DNA extraction was performed for the abovementioned biomass samples using appropriate extraction kits as described previously [21]. The DNeasy PowerWater Kit (Qiagen, Germany) and DNeasy PowerMax Soil Kit (Qiagen, Germany) were used for DNA extraction from water samples (filters) and sediments samples, respectively. The DNeasy PowerSoil Kit (Qiagen) was used for DNA extraction from both biofilm and amphipod gut pellet samples. DNA concentrations were measured using Qubit dsDNA HS Assay Kit (Thermo Fisher Scientific, Wilmington, DE, USA). A NanoDrop One spectrophotometer (Thermo Fisher) was used to characterize DNA concentration and purity (i.e., 260/280 and 260/230 ratios) in the extracts. The DNA concentrations and quality parameters were given in Supplementary Dataset S1.
Sequencing and bioinformatic analysis
Shotgun metagenomic sequencing was performed on DNA extracts by a commercial sequencing company (Novogene, Hong Kong, China) using a HiSeq 4000 System (Illumina) with a paired-end (2 × 150 bp) strategy. bioinformatics analysis followed established procedures [17, 21]. Briefly, adapters were removed from raw reads, and quality filtering (removing the reads with >10 % ambiguous bases, or >50 % low quality bases) was performed. Then, read-based annotation of ARGs was performed using ARG-OAP v2.0 [22]. For further downstream analysis, we normalized to 16S rRNA gene abundance, i.e., gene copies per 16S rRNA gene (GP16S) [9], which will be hereafter referred to as relative abundance. The abundance tables of ARGs detected from the samples are shown in Dataset S2 (in terms of resistance subtype), and Dataset S3 (in terms of resistance class).

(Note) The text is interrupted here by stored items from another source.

theorem witness_FaultsAndHarebell_watchdogs :
    (Dev.reset.bt.strapped = false ∧
      (let x (dt : Nat) : Dev := later dt { Dev.reset with bt := { Dev.reset.bt with strapped := true } }
       (x 0).bt.strapped = true ∧ (x 0).sv.sentAt + 1000000 * (x 0).sv.sentMs ≤ (x 10000000000).dt ∧ (x 9999999999).dt < (x 0).sv.sentAt + 1000000 * (x 0).sv.sentMs)) ∧
    (let d (dt stage act : Nat) : Dev :=
       let x := resting 284 .run (devWith [(mbxU, offWdog 5, 1 + 4 * act + 16 * 7 + 256 * 200 + 65536 * 3 + 2 ^ 36 * stage)])
       later dt { x with sv := { x.sv with wdogAt := [(5, 1)] }, kp := { x.kp with lpart := [(5, 4)] } }
     (d 300000 0 0).wdogDue 5 0 = true ∧ (d 2 0 0).wdogDue 5 0 = false ∧ ((d 300000 0 0).coresOf 5).head? = some 284 ∧
       (d 700000 1 0).wdogDue 5 1 = true ∧ (d 2 1 0).wdogDue 5 1 = false ∧ (d 700000 1 0).fld mbxU (offWdog 5) 2 2 ≠ 1 ∧
       (d 700000 1 1).fld mbxU (offWdog 5) 2 2 = 1 ∧ (d 700000 1 1).wdogDue 5 1 = true ∧ (d 700000 1 1).recOf (((d 700000 1 1).lcorePart 5).getD 0) = none ∧
       (d 700000 1 0).flag (mbxUid ((d 700000 1 0).activeHub 11)) 0x2000 0 = false ∧ (d 700000 1 0).flag (evcUid 0) (offEvSrc (0xA40 + 5)) 1 = false) := by
  decide +kernel

theorem witness_FaultsAndHarebell_inputs :
    (let d := devWith [(evcUid 0, offEvSrc 0x43F, 2)]
     d.flag hbUid (0xD000 + 8 * 63) 10 = !true ∧ d.flag hbUid (0xD000 + 8 * 63) 10 = false ∧ d.flag (evcUid 0) (offEvSrc 0x43F) 1 = true ∧
       (devWith [(evcUid 0, offEvSrc 0x43F, 1)]).flag (evcUid 0) (offEvSrc 0x43F) 1 = false ∧ (true != (devWith [(evcUid 0, offEvSrc 0x43F, 1)]).flag (evcUid 0) (offEvSrc 0x43F) 2) = true ∧ d.pw.deep = .run) ∧
    (let o := 0xD200 + 8 * 3
     let d := devWith [(hbUid, offTrig 4, 256), (evcUid 0, offEvSrc 0x443, 2), (hbUid, o, 0)]
     d.flag hbUid o 9 = !(true != d.flag hbUid o 8) ∧ d.flag hbUid o 9 = (false != d.flag hbUid o 8) ∧ d.trigLatched 4 = true ∧
       d.flag (evcUid 0) (offEvSrc 0x443) 1 = true) ∧
    (let d (dt : Nat) : Dev := later dt { devWith [(l2Uid 71, 0x3000, 3 + 65536 * 1000 + 7 * 2 ^ 32)] with sv := { Dev.reset.sv with crbAt := [(l2Uid 71, 1)] } }
     SMap.get (fun _ => 0) (d 0).sv.crbAt (l2Uid 71) = 1 ∧ 1 + 1000000 * (d 0).fld (l2Uid 71) 0x3000 16 16 ≤ (d 1000000000).dt + 1 ∧
       (d 999999999).dt + 1 < 1 + 1000000 * (d 0).fld (l2Uid 71) 0x3000 16 16) := by decide +kernel

theorem witness_FaultsAndHarebell_rehearsal :
    let at_ (f : RehSt → RehSt) (dt : Nat) (d : Dev := Dev.reset) : Dev := later dt { d with sv := { d.sv with rh := f d.sv.rh } }
    let ready : Dev := (List.range 8).foldl (fun d g => (d.setRole (l2Uid (9 * g)) 1).setPower (l2Uid (9 * g)) 3) (later 7200000000000 Dev.reset)
    ((Dev.reset.sv.rh.step = 0 ∧ Dev.reset.sv.rh.peerAt = 0 ∧ (later 7201000000000 Dev.reset).rehSecond = false) ∧ ready.rehSecond = true ∧ ready.rehSkip = none ∧
      (later 7200000000000 Dev.reset).rehSkip = some 2 ∧ (later 7200000000000 Dev.reset).rehSecond = true ∧
      (at_ (fun r => { r with peerAt := 5 }) 5).sv.rh.peerAt ≠ 0) ∧
    (5 + 300000000000 ≤ (at_ (fun r => { r with peerAt := 5 }) 300000000004).dt + 1 ∧ ¬5 + 300000000000 ≤ (at_ (fun r => { r with peerAt := 5 }) 300000000003).dt + 1) ∧
    (let x (f : RehSt → RehSt) (dt : Nat) : Dev := at_ (fun r => f { r with step := 1, at_ := 8 }) dt
     (x id 8).sv.rh.step ≠ 0 ∧ (x id 8).au.rejoins = [] ∧ (x (fun r => { r with abort := 256 }) 8).sv.rh.abort = 256 ∧ (x id 8).sv.rh.abort = 0 ∧
       (x id 8).concealedSum ≤ (x id 8).sv.rh.concealed ∧
       (let c := at_ (fun r => { r with step := 1 }) 8 (devWith [(seUid 3, 0x6010 + 32 * 31, 2 ^ 16)])
        c.sv.rh.concealed < c.concealedSum ∧ c.sv.rh.abort = 0) ∧
       (x id 240000000008).sv.rh.at_ + 240000000000 ≤ (x id 240000000008).dt ∧ (x id 240000000007).dt < (x id 8).sv.rh.at_ + 240000000000 ∧
       (x id 8).sv.rh.failed = 0 ∧ (x (fun r => { r with failed := 2 }) 8).sv.rh.failed ≠ 0 ∧ (x (fun r => { r with step := 7 }) 8).sv.rh.step = 7 ∧
       (x (fun r => { r with cursor := 8 }) 8).rehParts 1 ≤ 8 ∧ (x id 8).sv.rh.cursor < (x id 8).rehParts 1) := by decide +kernel

theorem witness_FaultsAndHarebell_harebell :
    let hb (ws : List (Nat × Nat × Nat)) : Dev := { devWith ws with hb := { Dev.reset.hb with msgs := [⟨[1, 2, 3], false⟩, ⟨[4, 5], true⟩] } }
    let d := later 1000000 ((hb [(hbUid, 0xB000, 1), (hbUid, offTrig 5, 3)]).trigSet 5)
    let played (n m : Nat) : Dev := hb [(hbUid, 0xB000, 3 + 2 ^ 2 * m + 2 ^ 6 * n), (hbUid, offTrig n, 1)]
    (Dev.reset.flag hbUid 0xB000 0 = false ∧ d.flag hbUid 0xB000 0 = true ∧ d.trigWinner = some 5 ∧ d.fld hbUid 0xB000 6 3 ≠ 5 ∧
      (hb [(hbUid, 0xB000, 1 + 2 ^ 6 * 7)]).trigWinner = none ∧ (hb [(hbUid, 0xB000, 1 + 2 ^ 6 * 7)]).fld hbUid 0xB000 6 3 = 7 ∧
      (played 5 0).trigWinner = none ∧ (played 5 0).fld hbUid 0xB000 6 3 ≠ 7 ∧ ((played 5 0).trigSet 5).trigWinner = some 5 ∧
      ((played 5 0).trigSet 5).fld hbUid 0xB000 6 3 = 5) ∧
    (let plays (m n : Nat) (k : Nat) : Dev := later n { played k m with hb := { (played k m).hb with segs := [(0, some m)] } }
     Dev.reset.hbSeg Dev.reset.hbCount = none ∧ (plays 0 1000000 5).hbSeg (plays 0 1000000 5).hbCount = some (0, 0) ∧
       (plays 0 1000000 5).hb.msgs[0]? = some ⟨[1, 2, 3], false⟩ ∧ (0 : Int) + 3 ≤ (plays 0 1000000 5).hbCount ∧
       (plays 0 0 5).hbSeg (plays 0 0 5).hbCount = some (0, 0) ∧ (plays 0 0 5).hbCount < 3 ∧ (plays 0 0 5).hbSample 2 = 3 ∧
       (plays 1 0 5).hbSeg 7 = some (0, 1) ∧ (plays 1 0 5).hbSample 7 = 5 ∧ (plays 0 0 5).trigLatched 5 = true ∧ (plays 0 0 2).trigLatched 2 = false) ∧
    (let x := devWith [(hbUid, 0xB218, 0xFFFFFFFF00000001), (tdmUid 0, 0x40C0, 1)] (played 5 0)
     let y := { later 1000000 x with hb := { x.hb with segs := [(0, some 0)] } }
     y.hbTakes 3 = true ∧ y.flag hbUid 0xB218 1 = false ∧ 0 ≤ y.hbCount ∧ y.hb.out = [] ∧ bit (y.tdmPortCfg 3) 1 = false) ∧
    (let x := devWith [(hbUid, 0xB300, 2 ^ 63), (mgtUid 0, 0x4000, 8)] (played 5 0)
     let y := { later 1000000 x with hb := { x.hb with segs := [(0, some 0)] } }
     (y.hbSeg (y.hbMs - 48)).isSome = true ∧ y.flag hbUid 0xB300 63 = true ∧ y.flag (mgtUid 0) 0x4000 3 = true ∧
       (x.hbSeg (x.hbMs - 48)).isSome = false) := by decide +kernel

/-! Keeper services. -/

/-- A record of partition 3 with logical core 5 on core 4 and a private window of 2 MiB. -/
def svcRec (tier flags : Nat) : PartRec :=
  let c : CoreEnt := ⟨5, false, false, false, [4, 0xFFFF, 0xFFFF], 0xE0001FF00000, 0, 0, 0, [1, 1, 1]⟩
  let w : WinEnt := ⟨[2 ^ 21 * 3, 0, 0], 21, 7, 0, 0, 0, false⟩
  ⟨3, tier, flags, 0, 0xFF, 0, [], [c], [w], [], []⟩

/-- A device where a call of logical core 5 waits in keeper mailbox 259; its parameter block lies at the start of the window. -/
def svcDev (code : Nat) (block : List (Nat × Nat × Nat)) (rs : List (Nat × Nat × Nat) := []) (tier : Nat := 0) (flags : Nat := 0x70) (pa : Nat := 3 * 2 ^ 21) : Dev :=
  let k := { Dev.reset.kp with recs := [svcRec 0 flags], lpart := [(5, 4)], released := [3] }
  let d := ({ Dev.reset with kp := k }).placePart (svcRec 0 flags)
  let x := d.setCore 4 { d.core 4 with run := .run }
  let y := devWith ([(hubUid 0, offRange 0, 1), (hubUid 0, offRange 0 + 8, 1 + 2 ^ 16 * 8), (mcUid 0, 0x4030, 2 + 8 * 2 ^ 9), (hubUid 0, 0x4000, 1),
    (coreUid 4, 0x4300, l3Uid 1 + 2 ^ 16), (mbxU, mbxOff 259 0, code + 2 ^ 16 * pa), (mbxU, mbxOff 259 8, 1 + 256 * 5), (l3Uid 1, 0x4010, 1 + 256 * 3 + 0xFFFF * 2 ^ 16)] ++ rs) x
  let z := (y.repWrite 3 0 (3 * 2 ^ 21) (bytesOf 64 block)).1
  if tier = 0 then z else { z with kp := { z.kp with recs := [svcRec tier flags] } }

16S rRNA gene amplicon sequencing analysis was performed to explore the microbiomes of different habitats. Sequencing was performed by Microsynth (Switzerland) as described previously [21]. Particle-associated biomass samples were excluded from this analysis, for instance due to the relatively low DNA yield compared to free-living biomass. Barcode removal and quality trimming were performed using Illumina MiSeq Control Software v2.6 and Cutadapt v1.8 [23]. Further downstream analysis was performed using DADA2 according to the protocol modified from our previous manuscript [21], and referring to the work-flow suggested by the author of DADA2 v1.14.1 [24]. In short, (i) additional quality filtering of sequences was performed (truncQ = 2, and maxEE = 2), (ii) the error rates were inferred by DADA2 algorithms, (iii) the sample sequences were inferred using the previously derived error rates, iv) the paired ends were merged, and mis-merged chimeras were removed. The merged reads were defined as amplicon sequencing variants (ASVs), and these operational units (i.e., ASVs) were used when performing downstream statistical analysis of microbiomes. ASVs were normalized to the total number of reads obtained for each sample to obtain their relative abundance.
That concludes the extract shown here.